Further proof that you really need to seek professional technical
support. You "ruined" nothing and wasted money by not having even a
fundamental understanding of hard drive partitioning.


and installed Win XP
Home SP2 fresh for the second time and all was back to working order. About a
month ago the problems began occurring again with crashes starting and
occurring more frequently until today the OS has become so unstable it will
not run properly anymore. I run a business of audio recording from this
computer and I am simply sick of this. I currently have a clients entire
project on this same HDD, but different partition than the boot partition,
and while I have backed up the data I cannot afford the down time every 4-6
months in fixing this problem, reactivating the OS by phone, replacing parts
unneccessarily to try and find the problem, etc. This is an extreme nuisance
! While Win XP may be faster than Win98SE, with WIN98SE I can wipe a boot
partition, reinstall Win98SE and applications, and be back in business in
about two hours.

Error Messages : I have exhausted myself online searching for an answer to
why this occurs and have found no solutions. It seems an important fact that
from a clean install everything works perfectly for months without errors.
Without any user changes to the system, no new software installation, etc.
these problems begin to occur. This first begins as a crash once in a great
while ending with an IRQ_NOT_LESS_OR_EQUAL error message. This has occurred
while using Cool Edit Pro which is a multitrack audio program, playing the
game Empire Earth, and while reading/writing a DVD using DVD software.
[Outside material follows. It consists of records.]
-- ==== Sys2Proof/Laws/State.lean ====
section
/-! SUPPORT. One lemma per field per update of State, so that no proof unfolds a record update. -/

namespace Sys2Proof.Machine

/-! ### requestJump -/

@[simp] theorem State.requestJump_cfg (x : JumpTarget) (s : State) : (s.requestJump x).cfg = s.cfg := rfl
@[simp] theorem State.requestJump_engState (x : JumpTarget) (s : State) : (s.requestJump x).engState = s.engState := rfl
@[simp] theorem State.requestJump_pc (x : JumpTarget) (s : State) : (s.requestJump x).pc = s.pc := rfl
@[simp] theorem State.requestJump_totalLen (x : JumpTarget) (s : State) : (s.requestJump x).totalLen = s.totalLen := rfl
@[simp] theorem State.requestJump_jmpValid (x : JumpTarget) (s : State) : (s.requestJump x).jmpValid = true := rfl
@[simp] theorem State.requestJump_jmpTarget (x : JumpTarget) (s : State) : (s.requestJump x).jmpTarget = x := rfl
@[simp] theorem State.requestJump_termReq (x : JumpTarget) (s : State) : (s.requestJump x).termReq = s.termReq := rfl
@[simp] theorem State.requestJump_wdtHook (x : JumpTarget) (s : State) : (s.requestJump x).wdtHook = s.wdtHook := rfl
@[simp] theorem State.requestJump_result (x : JumpTarget) (s : State) : (s.requestJump x).result = s.result := rfl
@[simp] theorem State.requestJump_err (x : JumpTarget) (s : State) : (s.requestJump x).err = s.err := rfl
@[simp] theorem State.requestJump_record (x : JumpTarget) (s : State) : (s.requestJump x).record = s.record := rfl
@[simp] theorem State.requestJump_cur (x : JumpTarget) (s : State) : (s.requestJump x).cur = s.cur := rfl
@[simp] theorem State.requestJump_faultReason (x : JumpTarget) (s : State) : (s.requestJump x).faultReason = s.faultReason := rfl
@[simp] theorem State.requestJump_faultPc (x : JumpTarget) (s : State) : (s.requestJump x).faultPc = s.faultPc := rfl
@[simp] theorem State.requestJump_mem (x : JumpTarget) (s : State) : (s.requestJump x).mem = s.mem := rfl
@[simp] theorem State.requestJump_hostReqs (x : JumpTarget) (s : State) : (s.requestJump x).hostReqs = s.hostReqs := rfl
@[simp] theorem State.requestJump_lastErrorReply (x : JumpTarget) (s : State) : (s.requestJump x).lastErrorReply = s.lastErrorReply := rfl
@[simp] theorem State.requestJump_handlerReplies (x : JumpTarget) (s : State) : (s.requestJump x).handlerReplies = s.handlerReplies := rfl
@[simp] theorem State.requestJump_hookReplies (x : JumpTarget) (s : State) : (s.requestJump x).hookReplies = s.hookReplies := rfl
@[simp] theorem State.requestJump_handlerCalls (x : JumpTarget) (s : State) : (s.requestJump x).handlerCalls = s.handlerCalls := rfl
@[simp] theorem State.requestJump_hookCalls (x : JumpTarget) (s : State) : (s.requestJump x).hookCalls = s.hookCalls := rfl

/-! ### requestStop -/

@[simp] theorem State.requestStop_cfg (s : State) : s.requestStop.cfg = s.cfg := rfl
@[simp] theorem State.requestStop_engState (s : State) : s.requestStop.engState = s.engState := rfl
@[simp] theorem State.requestStop_pc (s : State) : s.requestStop.pc = s.pc := rfl
@[simp] theorem State.requestStop_totalLen (s : State) : s.requestStop.totalLen = s.totalLen := rfl
@[simp] theorem State.requestStop_jmpValid (s : State) : s.requestStop.jmpValid = s.jmpValid := rfl
@[simp] theorem State.requestStop_jmpTarget (s : State) : s.requestStop.jmpTarget = s.jmpTarget := rfl
@[simp] theorem State.requestStop_termReq (s : State) : s.requestStop.termReq = true := rfl
@[simp] theorem State.requestStop_wdtHook (s : State) : s.requestStop.wdtHook = s.wdtHook := rfl
@[simp] theorem State.requestStop_result (s : State) : s.requestStop.result = s.result := rfl
@[simp] theorem State.requestStop_err (s : State) : s.requestStop.err = s.err := rfl
@[simp] theorem State.requestStop_record (s : State) : s.requestStop.record = s.record := rfl
@[simp] theorem State.requestStop_cur (s : State) : s.requestStop.cur = s.cur := rfl
@[simp] theorem State.requestStop_faultReason (s : State) : s.requestStop.faultReason = s.faultReason := rfl
@[simp] theorem State.requestStop_faultPc (s : State) : s.requestStop.faultPc = s.faultPc := rfl
@[simp] theorem State.requestStop_mem (s : State) : s.requestStop.mem = s.mem := rfl
@[simp] theorem State.requestStop_hostReqs (s : State) : s.requestStop.hostReqs = s.hostReqs := rfl
@[simp] theorem State.requestStop_lastErrorReply (s : State) : s.requestStop.lastErrorReply = s.lastErrorReply := rfl
@[simp] theorem State.requestStop_handlerReplies (s : State) : s.requestStop.handlerReplies = s.handlerReplies := rfl
@[simp] theorem State.requestStop_hookReplies (s : State) : s.requestStop.hookReplies = s.hookReplies := rfl
@[simp] theorem State.requestStop_handlerCalls (s : State) : s.requestStop.handlerCalls = s.handlerCalls := rfl
@[simp] theorem State.requestStop_hookCalls (s : State) : s.requestStop.hookCalls = s.hookCalls := rfl

/-! ### setWatchdog -/

@[simp] theorem State.setWatchdog_cfg (v : Option HookId) (s : State) : (s.setWatchdog v).cfg = s.cfg := rfl
@[simp] theorem State.setWatchdog_engState (v : Option HookId) (s : State) : (s.setWatchdog v).engState = s.engState := rfl
@[simp] theorem State.setWatchdog_pc (v : Option HookId) (s : State) : (s.setWatchdog v).pc = s.pc := rfl
@[simp] theorem State.setWatchdog_totalLen (v : Option HookId) (s : State) : (s.setWatchdog v).totalLen = s.totalLen := rfl
@[simp] theorem State.setWatchdog_jmpValid (v : Option HookId) (s : State) : (s.setWatchdog v).jmpValid = s.jmpValid := rfl
@[simp] theorem State.setWatchdog_jmpTarget (v : Option HookId) (s : State) : (s.setWatchdog v).jmpTarget = s.jmpTarget := rfl
@[simp] theorem State.setWatchdog_termReq (v : Option HookId) (s : State) : (s.setWatchdog v).termReq = s.termReq := rfl
@[simp] theorem State.setWatchdog_wdtHook (v : Option HookId) (s : State) : (s.setWatchdog v).wdtHook = v := rfl
@[simp] theorem State.setWatchdog_result (v : Option HookId) (s : State) : (s.setWatchdog v).result = s.result := rfl
@[simp] theorem State.setWatchdog_err (v : Option HookId) (s : State) : (s.setWatchdog v).err = s.err := rfl
@[simp] theorem State.setWatchdog_record (v : Option HookId) (s : State) : (s.setWatchdog v).record = s.record := rfl
@[simp] theorem State.setWatchdog_cur (v : Option HookId) (s : State) : (s.setWatchdog v).cur = s.cur := rfl
@[simp] theorem State.setWatchdog_faultReason (v : Option HookId) (s : State) : (s.setWatchdog v).faultReason = s.faultReason := rfl
@[simp] theorem State.setWatchdog_faultPc (v : Option HookId) (s : State) : (s.setWatchdog v).faultPc = s.faultPc := rfl
@[simp] theorem State.setWatchdog_mem (v : Option HookId) (s : State) : (s.setWatchdog v).mem = s.mem := rfl
@[simp] theorem State.setWatchdog_hostReqs (v : Option HookId) (s : State) : (s.setWatchdog v).hostReqs = s.hostReqs := rfl
@[simp] theorem State.setWatchdog_lastErrorReply (v : Option HookId) (s : State) : (s.setWatchdog v).lastErrorReply = s.lastErrorReply := rfl
@[simp] theorem State.setWatchdog_handlerReplies (v : Option HookId) (s : State) : (s.setWatchdog v).handlerReplies = s.handlerReplies := rfl
@[simp] theorem State.setWatchdog_hookReplies (v : Option HookId) (s : State) : (s.setWatchdog v).hookReplies = s.hookReplies := rfl
@[simp] theorem State.setWatchdog_handlerCalls (v : Option HookId) (s : State) : (s.setWatchdog v).handlerCalls = s.handlerCalls := rfl
@[simp] theorem State.setWatchdog_hookCalls (v : Option HookId) (s : State) : (s.setWatchdog v).hookCalls = s.hookCalls := rfl

/-! ### clearStop -/

@[simp] theorem State.clearStop_cfg (s : State) : s.clearStop.cfg = s.cfg := rfl
@[simp] theorem State.clearStop_engState (s : State) : s.clearStop.engState = s.engState := rfl
@[simp] theorem State.clearStop_pc (s : State) : s.clearStop.pc = s.pc := rfl
@[simp] theorem State.clearStop_totalLen (s : State) : s.clearStop.totalLen = s.totalLen := rfl
@[simp] theorem State.clearStop_jmpValid (s : State) : s.clearStop.jmpValid = s.jmpValid := rfl
@[simp] theorem State.clearStop_jmpTarget (s : State) : s.clearStop.jmpTarget = s.jmpTarget := rfl
@[simp] theorem State.clearStop_termReq (s : State) : s.clearStop.termReq = false := rfl
@[simp] theorem State.clearStop_wdtHook (s : State) : s.clearStop.wdtHook = s.wdtHook := rfl
@[simp] theorem State.clearStop_result (s : State) : s.clearStop.result = s.result := rfl
@[simp] theorem State.clearStop_err (s : State) : s.clearStop.err = s.err := rfl
@[simp] theorem State.clearStop_record (s : State) : s.clearStop.record = s.record := rfl
@[simp] theorem State.clearStop_cur (s : State) : s.clearStop.cur = s.cur := rfl
@[simp] theorem State.clearStop_faultReason (s : State) : s.clearStop.faultReason = s.faultReason := rfl
@[simp] theorem State.clearStop_faultPc (s : State) : s.clearStop.faultPc = s.faultPc := rfl
@[simp] theorem State.clearStop_mem (s : State) : s.clearStop.mem = s.mem := rfl
@[simp] theorem State.clearStop_hostReqs (s : State) : s.clearStop.hostReqs = s.hostReqs := rfl
@[simp] theorem State.clearStop_lastErrorReply (s : State) : s.clearStop.lastErrorReply = s.lastErrorReply := rfl
@[simp] theorem State.clearStop_handlerReplies (s : State) : s.clearStop.handlerReplies = s.handlerReplies := rfl
@[simp] theorem State.clearStop_hookReplies (s : State) : s.clearStop.hookReplies = s.hookReplies := rfl
@[simp] theorem State.clearStop_handlerCalls (s : State) : s.clearStop.handlerCalls = s.handlerCalls := rfl
@[simp] theorem State.clearStop_hookCalls (s : State) : s.clearStop.hookCalls = s.hookCalls := rfl

/-! ### halt -/

@[simp] theorem State.halt_cfg (s : State) : s.halt.cfg = s.cfg := rfl
@[simp] theorem State.halt_engState (s : State) : s.halt.engState = .halted := rfl
@[simp] theorem State.halt_pc (s : State) : s.halt.pc = s.pc := rfl
@[simp] theorem State.halt_totalLen (s : State) : s.halt.totalLen = s.totalLen := rfl
@[simp] theorem State.halt_jmpValid (s : State) : s.halt.jmpValid = s.jmpValid := rfl
@[simp] theorem State.halt_jmpTarget (s : State) : s.halt.jmpTarget = s.jmpTarget := rfl
@[simp] theorem State.halt_termReq (s : State) : s.halt.termReq = s.termReq := rfl
@[simp] theorem State.halt_wdtHook (s : State) : s.halt.wdtHook = s.wdtHook := rfl
@[simp] theorem State.halt_result (s : State) : s.halt.result = .ok := rfl
@[simp] theorem State.halt_err (s : State) : s.halt.err = s.err := rfl
@[simp] theorem State.halt_record (s : State) : s.halt.record = s.record := rfl
@[simp] theorem State.halt_cur (s : State) : s.halt.cur = s.cur := rfl
@[simp] theorem State.halt_faultReason (s : State) : s.halt.faultReason = s.faultReason := rfl
@[simp] theorem State.halt_faultPc (s : State) : s.halt.faultPc = s.faultPc := rfl
@[simp] theorem State.halt_mem (s : State) : s.halt.mem = s.mem := rfl
@[simp] theorem State.halt_hostReqs (s : State) : s.halt.hostReqs = s.hostReqs := rfl
@[simp] theorem State.halt_lastErrorReply (s : State) : s.halt.lastErrorReply = s.lastErrorReply := rfl
@[simp] theorem State.halt_handlerReplies (s : State) : s.halt.handlerReplies = s.handlerReplies := rfl
@[simp] theorem State.halt_hookReplies (s : State) : s.halt.hookReplies = s.hookReplies := rfl
@[simp] theorem State.halt_handlerCalls (s : State) : s.halt.handlerCalls = s.handlerCalls := rfl
@[simp] theorem State.halt_hookCalls (s : State) : s.halt.hookCalls = s.hookCalls := rfl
These
crashes become more frequent over a period of months until other errors begin
occurring such as BAD_POOL_HEADER and PFN_LIST_CORRUPT where eventually the
OS becomes too unstable to run properly. Many posts suggest the cause of
these error messages are heat-related issues, failed RAM memory, defective
hard drives, corrupted drivers, etc. where I find this not to be the case at
all.

I have a non-proprietary P4 3GHZ 2mb L2 on ABIT MGuru board with 1 GB HyperX
DDR400 RAM the whole system less than 1 year old. It is dusted regularly,
there are working fans everywhere on near everything, even the supply has two
fans. I feel no excessive heat on any component and the ABIT utility reports
temps are as they should be. I have tested the RAM using the Memtest86
utility and there were no errors in 10 test passes. I have scanned the hard
drive and the files on the drive and have found no problems. Most importantly
this system has never been setup to connect to the internet and has only had
licensed software installed on it, no downloaded software in otherwords, no
viruses, no tampering.

Considering this is not a hardware issue or heat issue, it seems to me this
leaves two possible culprits. Either WinXP itself becomes corrupted as I
expect is the case, or a device driver becomes corrupted, in which case I
would have to wonder why that is unless it is WinXP which is corrupting the
driver. While the only unsigned device driver on this system is the one for
my professional audio card made by M-Audio, the fact that it is an unsigned
driver seems irrelevant to it being the culprit of these problems as it
operates perfectly when installed after a fresh WinXP install.

I am left to believe at this point that WinXP in its currently build has
failure issues possibly worse then Win98SE and certainly more of a nuisance
to strat fresh again with an install. I hope it will not take my purchasing a
whole new hard drive to return to Win98SE and abandon use of XP.

Rather than repeatedly wasting money replacing perfectly good hard
drives, why don't you invest in a book or two and learn something about
computers in general and WinXP, in particular?